Exercise
Search the data for "write". Each line containing it is to be copied.

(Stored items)
###
theorem toNat_aluSub (a b : Word) : (aluSub a b).toNat = (a.toNat + (65536 - b.toNat)) % 65536 := by
  have h := toNat_wrap16 (a.toNat - b.toNat)
  rw [← aluSub] at h
  omega

/-- Settles O31: each is one write of its own register. -/
theorem incrementAndDecrementInPlace : Obligations.IncrementAndDecrementInPlace := fun s ra =>
  ⟨exec_of_setX (P := fun v => v.toNat = ((s.x ra).toNat + 1) % 65536) rfl (toNat_aluAdd _ 1),
    exec_of_setX (P := fun v => v.toNat = ((s.x ra).toNat + 65535) % 65536) rfl (toNat_aluSub _ 1)⟩

/-! ## Shifts -/

theorem exec_lsf {s : State} {ra : Reg} {n : Word} {i : Instr}
    (h : i = .lsfRegLit ra n ∨ ∃ rb, i = .lsfRegReg ra rb ∧ n = s.x rb) :
    exec i s = .next (s.setX ra (aluShl s.params.shiftWide (s.x ra) n)) := by
  rcases h with rfl | ⟨rb, rfl, rfl⟩ <;> rfl

theorem exec_rsf {s : State} {ra : Reg} {n : Word} {i : Instr}
    (h : i = .rsfRegLit ra n ∨ ∃ rb, i = .rsfRegReg ra rb ∧ n = s.x rb) :
    exec i s = .next (s.setX ra (aluShr s.params.shiftWide (s.x ra) n)) := by
  rcases h with rfl | ⟨rb, rfl, rfl⟩ <;> rfl

theorem toNat_aluShl_of_lt (p : ShiftWide) (v : Word) {n : Word} (h : n.toNat < 16) :
    (aluShl p v n).toNat = v.toNat * 2 ^ n.toNat % 65536 := by
  rw [aluShl, if_pos h, toNat_wrap16_nat]

/-- A quotient of a word is no larger than the word, so nothing is lost by narrowing it. -/
theorem toNat_wrap16_div (v : Word) (k : Nat) : (wrap16 (v.toNat / k : Nat)).toNat = v.toNat / k := by
  rw [toNat_wrap16_nat]
  exact Nat.mod_eq_of_lt (Nat.lt_of_le_of_lt (Nat.div_le_self _ _) v.isLt)

theorem toNat_aluShr_of_lt (p : ShiftWide) (v : Word) {n : Word} (h : n.toNat < 16) :
    (aluShr p v n).toNat = v.toNat / 2 ^ n.toNat := by
  rw [aluShr, if_pos h, toNat_wrap16_div]

theorem aluShl_of_wide (p : ShiftWide) (v : Word) {n : Word} (h : 16 ≤ n.toNat) : aluShl p v n = shiftWide p .left v n :=
  if_neg (Nat.not_lt.2 h)

theorem aluShr_of_wide (p : ShiftWide) (v : Word) {n : Word} (h : 16 ≤ n.toNat) : aluShr p v n = shiftWide p .right v n :=
  if_neg (Nat.not_lt.2 h)

/-- Settles O32: each shift is one write of its own register. -/
theorem shiftsBelowSixteenAreExact : Obligations.ShiftsBelowSixteenAreExact := fun s ra n hn =>
  ⟨fun _ hi => exec_of_setX (P := fun v => v.toNat = (s.x ra).toNat * 2 ^ n.toNat % 65536) (exec_lsf hi)
      (toNat_aluShl_of_lt _ _ hn),
    fun _ hi => exec_of_setX (P := fun v => v.toNat = (s.x ra).toNat / 2 ^ n.toNat) (exec_rsf hi)
      (toNat_aluShr_of_lt _ _ hn)⟩

/-- Settles O33: the value written is the parameter's, one equation for each choice of it. -/
theorem wideShiftsFollowTheParameter : Obligations.WideShiftsFollowTheParameter := by
  refine fun s ra n hn => ⟨fun i hi => ⟨_, exec_lsf hi, setX_frame s ra _, ?_⟩,
    fun i hi => ⟨_, exec_rsf hi, setX_frame s ra _, ?_⟩⟩
  · rw [State.x_setX_same, aluShl_of_wide _ _ hn]
    refine ⟨fun h => ?_, fun h => ?_, fun k h => ?_⟩ <;> rw [h]
    · exact toNat_wrap16_nat _
    · rfl
    · rfl
  · rw [State.x_setX_same, aluShr_of_wide _ _ hn]
    refine ⟨fun h => ?_, fun h => ?_, fun k h => ?_⟩ <;> rw [h]
    · exact toNat_wrap16_div _ _
    · rfl
    · rfl

/-! ## Logic -/

theorem aluNot_eq_not (v : Word) : aluNot v = ~~~v := by
  unfold aluNot
  bv_omega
###
Exercise result
/-- Settles O31: each is one write of its own register. -/
/-- Settles O32: each shift is one write of its own register. -/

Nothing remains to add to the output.